◆ DATA FOR REVIEW ◆
-- ==== Sys2Proof/Laws/Bus.lean ====
section
/-! SUPPORT. What a step of the whole machine is: one move of one agent. -/

namespace Sys2Proof.Machine

/-- A step performs the first scheduled move, or the free one; before it, only the model's own two fields change. -/
theorem step_cases (s : State) :
    (∃ m rest, s.schedule = m :: rest ∧ step s = perform m { s with schedule := rest }) ∨
      (s.schedule = [] ∧ step s = perform (Config.freeStimulus s.drawIx) { s with drawIx := s.drawIx + 1 }) := by
  unfold step
  cases h : s.schedule with
  | nil => exact .inr ⟨rfl, rfl⟩
  | cons m rest => exact .inl ⟨m, rest, rfl, rfl⟩

theorem perform_host_ok (w : BusWord) (i : Instr) (s : State) (h : decode w = .ok i) :
    perform (.host w) s = exec i s := by
  simp [perform, hostTransaction, h]

theorem perform_host_error (w : BusWord) (e : Illegal) (s : State) (h : decode w = .error e) :
    perform (.host w) s = .next (illegalTransaction w s) := by
  simp [perform, hostTransaction, h]

@[simp] theorem perform_tick (levels : BitVec 4) (d : Draws) (s : State) :
    perform (.tick levels d) s = .next (tick levels (boundedDraws d) s) := rfl

@[simp] theorem perform_reset (s : State) : perform .reset s = .next (resetState s) := rfl

/-- The counter and the unit registers a tick leaves alone: it counts TCNT, works the capture unit and the synthesizer,
raises pending bits, and ends whatever BUS_RDATA held. -/
theorem tick_frame (levels : BitVec 4) (d : Draws) (s : State) :
    let t := tick levels d s
    t.tcnt = s.tcnt + 1#16 ∧ t.irqEn = s.irqEn ∧ t.busErr = s.busErr ∧ t.pid = s.pid ∧ t.busRdata = none ∧
      t.schedule = s.schedule ∧ t.drawIx = s.drawIx ∧
      t.cap = (captureTick levels { silent s with tcnt := s.tcnt + 1#16 }).cap := by
  obtain ⟨h1, h2, h3, h4, -, h6, h7, h8, -, -⟩ := captureTick_frame levels { silent s with tcnt := s.tcnt + 1#16 }
  unfold tick
  generalize captureTick levels { silent s with tcnt := s.tcnt + 1#16 } = u at *
  unfold synthTick
  split
  · split
    · obtain ⟨a, v, f, g, h⟩ := frameStart_eq d u
      rw [h]
      exact ⟨h1, h2, h3, h4, h6, h7, h8, rfl⟩
    · exact ⟨h1, h2, h3, h4, h6, h7, h8, rfl⟩
  · exact ⟨h1, h2, h3, h4, h6, h7, h8, rfl⟩

end Sys2Proof.Machine
end

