-- ==== Sys2Proof/Tests/Slice0.lean ====
section
/-! SUPPORT. Tests: ill-formed terms, decoding of words written out from 30_encoding.md, one-step vectors of
95_test_vectors.md, and for every statement with hypotheses a state and operands that meet them. -/

namespace Sys2Proof.Tests

open Sys2Proof.Machine

/-! ### Well-formedness: each check refuses an ill-formed term and admits the boundary (30_encoding.md R85, R87) -/

theorem test_wellFormed_rdSynCmd : (Instr.rdSynCmd 6).wellFormed = false ∧ (Instr.rdSynCmd 5).wellFormed = true := by
  decide

theorem test_wellFormed_wrSynCmd :
    (Instr.wrSynCmd 7 0).wellFormed = false ∧ (Instr.wrSynCmd 5 0xFFFF).wellFormed = true := by decide

theorem test_wellFormed_rdSynAct : (Instr.rdSynAct 6).wellFormed = false ∧ (Instr.rdSynAct 5).wellFormed = true := by
  decide

theorem test_wellFormed_wrSynRoute0 :
    (Instr.wrSynRoute0 0x0006).wellFormed = false ∧ (Instr.wrSynRoute0 0x0060).wellFormed = false ∧
      (Instr.wrSynRoute0 0x0600).wellFormed = false ∧ (Instr.wrSynRoute0 0x6000).wellFormed = false ∧
      (Instr.wrSynRoute0 0x5555).wellFormed = true := by decide

theorem test_wellFormed_wrSynRoute1 :
    (Instr.wrSynRoute1 0x0006).wellFormed = false ∧ (Instr.wrSynRoute1 0x0060).wellFormed = false ∧
      (Instr.wrSynRoute1 0xFF55).wellFormed = true := by decide

/-! ### Decoding: every row of 30_encoding.md R89, the word written out as W, RSV, ADDR, DATA -/

theorem test_decode_global_reads :
    decode 0x00000000#32 = .ok .rdId ∧ decode 0x00010000#32 = .ok .rdStatus ∧
      decode 0x00020000#32 = .ok .rdIrqPend ∧ decode 0x00030000#32 = .ok .rdIrqEn ∧
      decode 0x0004BEEF#32 = .ok .rdTcnt := by decide

theorem test_decode_global_writes :
    decode 0x80020011#32 = .ok (.wrIrqPend 0x0011) ∧ decode 0x8003FFFF#32 = .ok (.wrIrqEn 0xFFFF) := by decide

theorem test_decode_commands :
    decode 0x80050001#32 = .ok .cmdClrErr ∧ decode 0x80050002#32 = .ok .cmdCapClr ∧
      decode 0x80050010#32 = .ok .cmdPidStep ∧ decode 0x80050011#32 = .ok .cmdPidClr ∧
      decode 0x80050020#32 = .ok .cmdSynCommit ∧ decode 0x80050021#32 = .ok .cmdSynCancel ∧
      decode 0x800500A5#32 = .ok .cmdSoftReset := by decide

theorem test_decode_capture :
    decode 0x00100000#32 = .ok .rdCapCtrl ∧ decode 0x8010FFFF#32 = .ok (.wrCapCtrl 0xFFFF) ∧
      decode 0x00110000#32 = .ok .rdCapFence ∧ decode 0x00150000#32 = .ok (.rdCapWidth 1) ∧
      decode 0x001B0000#32 = .ok (.rdCapStart 3) ∧ decode 0x001C0000#32 = .ok (.rdCapAxis 0) ∧
      decode 0x00220000#32 = .ok (.rdCapCenter 2) ∧ decode 0x80232EE0#32 = .ok (.wrCapCenter 3 12000) := by decide

theorem test_decode_pid_reads :
    decode 0x00300000#32 = .ok .rdPidCtrl ∧ decode 0x00310000#32 = .ok .rdPidSp ∧
      decode 0x00320000#32 = .ok .rdPidPv ∧ decode 0x00330000#32 = .ok .rdPidKp ∧
      decode 0x00340000#32 = .ok .rdPidElim ∧ decode 0x00350000#32 = .ok .rdPidEps ∧
      decode 0x00360000#32 = .ok .rdPidColl ∧ decode 0x00370000#32 = .ok .rdPidInt ∧
      decode 0x00380000#32 = .ok .rdPidLasterr ∧ decode 0x00390000#32 = .ok .rdPidOut ∧
      decode 0x003A0000#32 = .ok .rdPidStat := by decide

theorem test_decode_pid_writes :
    decode 0x80300422#32 = .ok (.wrPidCtrl 0x0422) ∧ decode 0x80310032#32 = .ok (.wrPidSp 50) ∧
      decode 0x8032FE0C#32 = .ok (.wrPidPv 0xFE0C) ∧ decode 0x80330180#32 = .ok (.wrPidKp 0x0180) ∧
      decode 0x80347FFF#32 = .ok (.wrPidElim 0x7FFF) ∧ decode 0x80350005#32 = .ok (.wrPidEps 5) ∧
      decode 0x80360320#32 = .ok (.wrPidColl 800) := by decide

theorem test_decode_synth_reads :
    decode 0x00400000#32 = .ok .rdSynCtrl ∧ decode 0x00410000#32 = .ok .rdSynOuten ∧
      decode 0x00420000#32 = .ok .rdSynWide ∧ decode 0x00430000#32 = .ok .rdSynSlow ∧
      decode 0x00440000#32 = .ok .rdSynLow ∧ decode 0x00450000#32 = .ok .rdSynDiv ∧
      decode 0x00460000#32 = .ok .rdSynRoute0 ∧ decode 0x00470000#32 = .ok .rdSynRoute1 ∧
      decode 0x00480000#32 = .ok .rdSynFstart ∧ decode 0x00490000#32 = .ok .rdSynDivph ∧
      decode 0x004A0000#32 = .ok .rdSynLevel ∧ decode 0x00550000#32 = .ok (.rdSynCmd 5) ∧
      decode 0x005C0000#32 = .ok (.rdSynAct 4) := by decide

theorem test_decode_synth_writes :
    decode 0x80400001#32 = .ok (.wrSynCtrl 1) ∧ decode 0x80410011#32 = .ok (.wrSynOuten 0x11) ∧
      decode 0x80420001#32 = .ok (.wrSynWide 1) ∧ decode 0x80430010#32 = .ok (.wrSynSlow 0x10) ∧
      decode 0x8044EA60#32 = .ok (.wrSynLow 60000) ∧ decode 0x80451203#32 = .ok (.wrSynDiv 0x1203) ∧
      decode 0x80464210#32 = .ok (.wrSynRoute0 0x4210) ∧ decode 0x8047FF55#32 = .ok (.wrSynRoute1 0xFF55) ∧
      decode 0x805403E8#32 = .ok (.wrSynCmd 4 1000) := by decide

/-- 30_encoding.md R87 items 1, 3, 4, 5, 6, 7 (95_test_vectors.md G-8, G-10, G-11, G-12, S-11). -/
theorem test_decode_illegal :
    decode 0x01000000#32 = .error .reservedField ∧ decode 0x40020000#32 = .error .reservedField ∧
      decode 0x80041234#32 = .error .readOnly ∧ decode 0x80140000#32 = .error .readOnly ∧
      decode 0x805D0000#32 = .error .readOnly ∧ decode 0x00050000#32 = .error .readOfCmd ∧
      decode 0x80050003#32 = .error .commandCode ∧ decode 0x80466210#32 = .error .route0Nibble ∧
      decode 0x80470060#32 = .error .route1Nibble := by decide

/-- The two ends of each unmapped range of 20_memory.md R66 (95_test_vectors.md G-9). -/
theorem test_decode_unmapped :
    decode 0x00060000#32 = .error .unmapped ∧ decode 0x000F0000#32 = .error .unmapped ∧
      decode 0x00120000#32 = .error .unmapped ∧ decode 0x80130000#32 = .error .unmapped ∧
      decode 0x00240000#32 = .error .unmapped ∧ decode 0x802F0000#32 = .error .unmapped ∧
      decode 0x003B0000#32 = .error .unmapped ∧ decode 0x003F0000#32 = .error .unmapped ∧
      decode 0x004B0000#32 = .error .unmapped ∧ decode 0x804F0000#32 = .error .unmapped ∧
      decode 0x00560000#32 = .error .unmapped ∧ decode 0x80570000#32 = .error .unmapped ∧
      decode 0x005E0000#32 = .error .unmapped ∧ decode 0x80FF0000#32 = .error .unmapped := by decide

/-- decodeTableWord reads the table's bits as the bits of BUS_REQ. -/
theorem test_decodeTableWord :
    decodeTableWord 32 0x80310032 = some (.wrPidSp 50) ∧ decodeTableWord 32 0x00060000 = none := by decide

/-! ### One step on a small state -/

/-- The state an outcome goes on with. -/
def stateOf (o : Host.Outcome State Fault Refusal) : State :=
  match o with
  | .next t => t
  | .fault _ => State.reset
  | .refused _ => State.reset

/-- What the instruction leaves on BUS_RDATA. -/
def answer (i : Instr) (s : State) : Option Reg := (stateOf (exec i s)).busRdata

/-- The reset state with the given capture unit. -/
def withCap (c : Cap) : State := { State.reset with cap := c }

/-- The reset state with the given PID unit. -/
def withPid (p : Pid) : State := { State.reset with pid := p }

/-- The reset state with the given synthesizer. -/
def withSyn (y : Syn) : State := { State.reset with syn := y }

/-- No delay. -/
def noDelay : Draws := ⟨0, 0, 0, 0⟩

/-! Global (95_test_vectors.md section 2) -/

/-- G-1. -/
theorem test_rdId : answer .rdId State.reset = some 0x4B4B := by decide

/-- G-2 and P1 step 18, with BUSERR and PEND set too (10_state.md R25). -/
theorem test_rdStatus :
    answer .rdStatus State.reset = some 0 ∧
      answer .rdStatus { withCap { State.reset.cap with valid := 3, prev := 5 } with busErr := true } = some 0x8053 ∧
      answer .rdStatus (withSyn { State.reset.syn with pend := true }) = some 0x0100 := by decide

/-- G-6. -/
theorem test_wrIrqPend :
    answer .rdIrqPend { State.reset with irqPend := 0x333 } = some 0x0333 ∧
      (stateOf (exec (.wrIrqPend 0x0011) { State.reset with irqPend := 0x033 })).irqPend = 0x022 := by decide

/-- G-5 and G-7. -/
theorem test_wrIrqEn :
    (stateOf (exec (.wrIrqEn 0xFFFF) State.reset)).irqEn = 0x7FF ∧
      answer .rdIrqEn { State.reset with irqEn := 0x7FF } = some 0x07FF ∧
      ({ State.reset with irqPend := 0x100 } : State).irq = false ∧
      (stateOf (exec (.wrIrqEn 0x0100) { State.reset with irqPend := 0x100 })).irq = true := by decide

/-- G-3 and G-4. -/
theorem test_tick_counts :
    (tick 0 noDelay State.reset).tcnt = 1 ∧ (tick 0 noDelay { State.reset with tcnt := 0xFFFF }).tcnt = 0 ∧
      answer .rdTcnt { State.reset with tcnt := 0x1234 } = some 0x1234 := by decide

/-- G-8 and G-10: an illegal write and an illegal read. -/
theorem test_illegal_transaction :
    (let t := stateOf (hostTransaction 0x80041234#32 State.reset);
      t.tcnt = 0 ∧ t.busErr = true ∧ t.irqPend = 0x400 ∧ t.busRdata = none) ∧
      (let t := stateOf (hostTransaction 0x01000000#32 State.reset);
        t.busRdata = some 0 ∧ t.busErr = true ∧ t.irqPend = 0x400) := by decide

/-- G-13. -/
theorem test_cmdClrErr :
    let t := stateOf (exec .cmdClrErr { State.reset with busErr := true, irqPend := 0x400 })
    t.busErr = false ∧ t.irqPend = 0x400 := by decide

/-- G-14: WIDTH stays (70_reset_and_hazards.md R251). -/
theorem test_cmdSoftReset :
    let s := { withCap { State.reset.cap with fence := 7, width := #v[1, 2, 3, 4] } with tcnt := 99, irqEn := 5 }
    stateOf (exec .cmdSoftReset s) = withCap { State.reset.cap with width := #v[1, 2, 3, 4] } := by decide

/-! Capture (sections 3.1 and 3.2) -/

/-- G-15, and C-6: RISE_SEEN of the disabled channel goes, of the others stays. -/
theorem test_wrCapCtrl :
    (stateOf (exec (.wrCapCtrl 0xFFFF) State.reset)).cap.en = 0xF ∧
      (stateOf (exec (.wrCapCtrl 2) (withCap { State.reset.cap with en := 3, riseSeen := 3 }))).cap.riseSeen = 2 := by
  decide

◆ ASSIGNMENT ◆
Every line above from the line with "generalize captureTick levels" to the line with "ADDR, DATA -/", both included, must be reproduced exactly, and no other line may appear.

◆ FINISHED EXERCISE ◆
  generalize captureTick levels { silent s with tcnt := s.tcnt + 1#16 } = u at *
  unfold synthTick
  split
  · split
    · obtain ⟨a, v, f, g, h⟩ := frameStart_eq d u
      rw [h]
      exact ⟨h1, h2, h3, h4, h6, h7, h8, rfl⟩
    · exact ⟨h1, h2, h3, h4, h6, h7, h8, rfl⟩
  · exact ⟨h1, h2, h3, h4, h6, h7, h8, rfl⟩

end Sys2Proof.Machine
end

-- ==== Sys2Proof/Tests/Slice0.lean ====
section
/-! SUPPORT. Tests: ill-formed terms, decoding of words written out from 30_encoding.md, one-step vectors of
95_test_vectors.md, and for every statement with hypotheses a state and operands that meet them. -/

namespace Sys2Proof.Tests

open Sys2Proof.Machine

/-! ### Well-formedness: each check refuses an ill-formed term and admits the boundary (30_encoding.md R85, R87) -/

theorem test_wellFormed_rdSynCmd : (Instr.rdSynCmd 6).wellFormed = false ∧ (Instr.rdSynCmd 5).wellFormed = true := by
  decide

theorem test_wellFormed_wrSynCmd :
    (Instr.wrSynCmd 7 0).wellFormed = false ∧ (Instr.wrSynCmd 5 0xFFFF).wellFormed = true := by decide

theorem test_wellFormed_rdSynAct : (Instr.rdSynAct 6).wellFormed = false ∧ (Instr.rdSynAct 5).wellFormed = true := by
  decide

theorem test_wellFormed_wrSynRoute0 :
    (Instr.wrSynRoute0 0x0006).wellFormed = false ∧ (Instr.wrSynRoute0 0x0060).wellFormed = false ∧
      (Instr.wrSynRoute0 0x0600).wellFormed = false ∧ (Instr.wrSynRoute0 0x6000).wellFormed = false ∧
      (Instr.wrSynRoute0 0x5555).wellFormed = true := by decide

theorem test_wellFormed_wrSynRoute1 :
    (Instr.wrSynRoute1 0x0006).wellFormed = false ∧ (Instr.wrSynRoute1 0x0060).wellFormed = false ∧
      (Instr.wrSynRoute1 0xFF55).wellFormed = true := by decide

/-! ### Decoding: every row of 30_encoding.md R89, the word written out as W, RSV, ADDR, DATA -/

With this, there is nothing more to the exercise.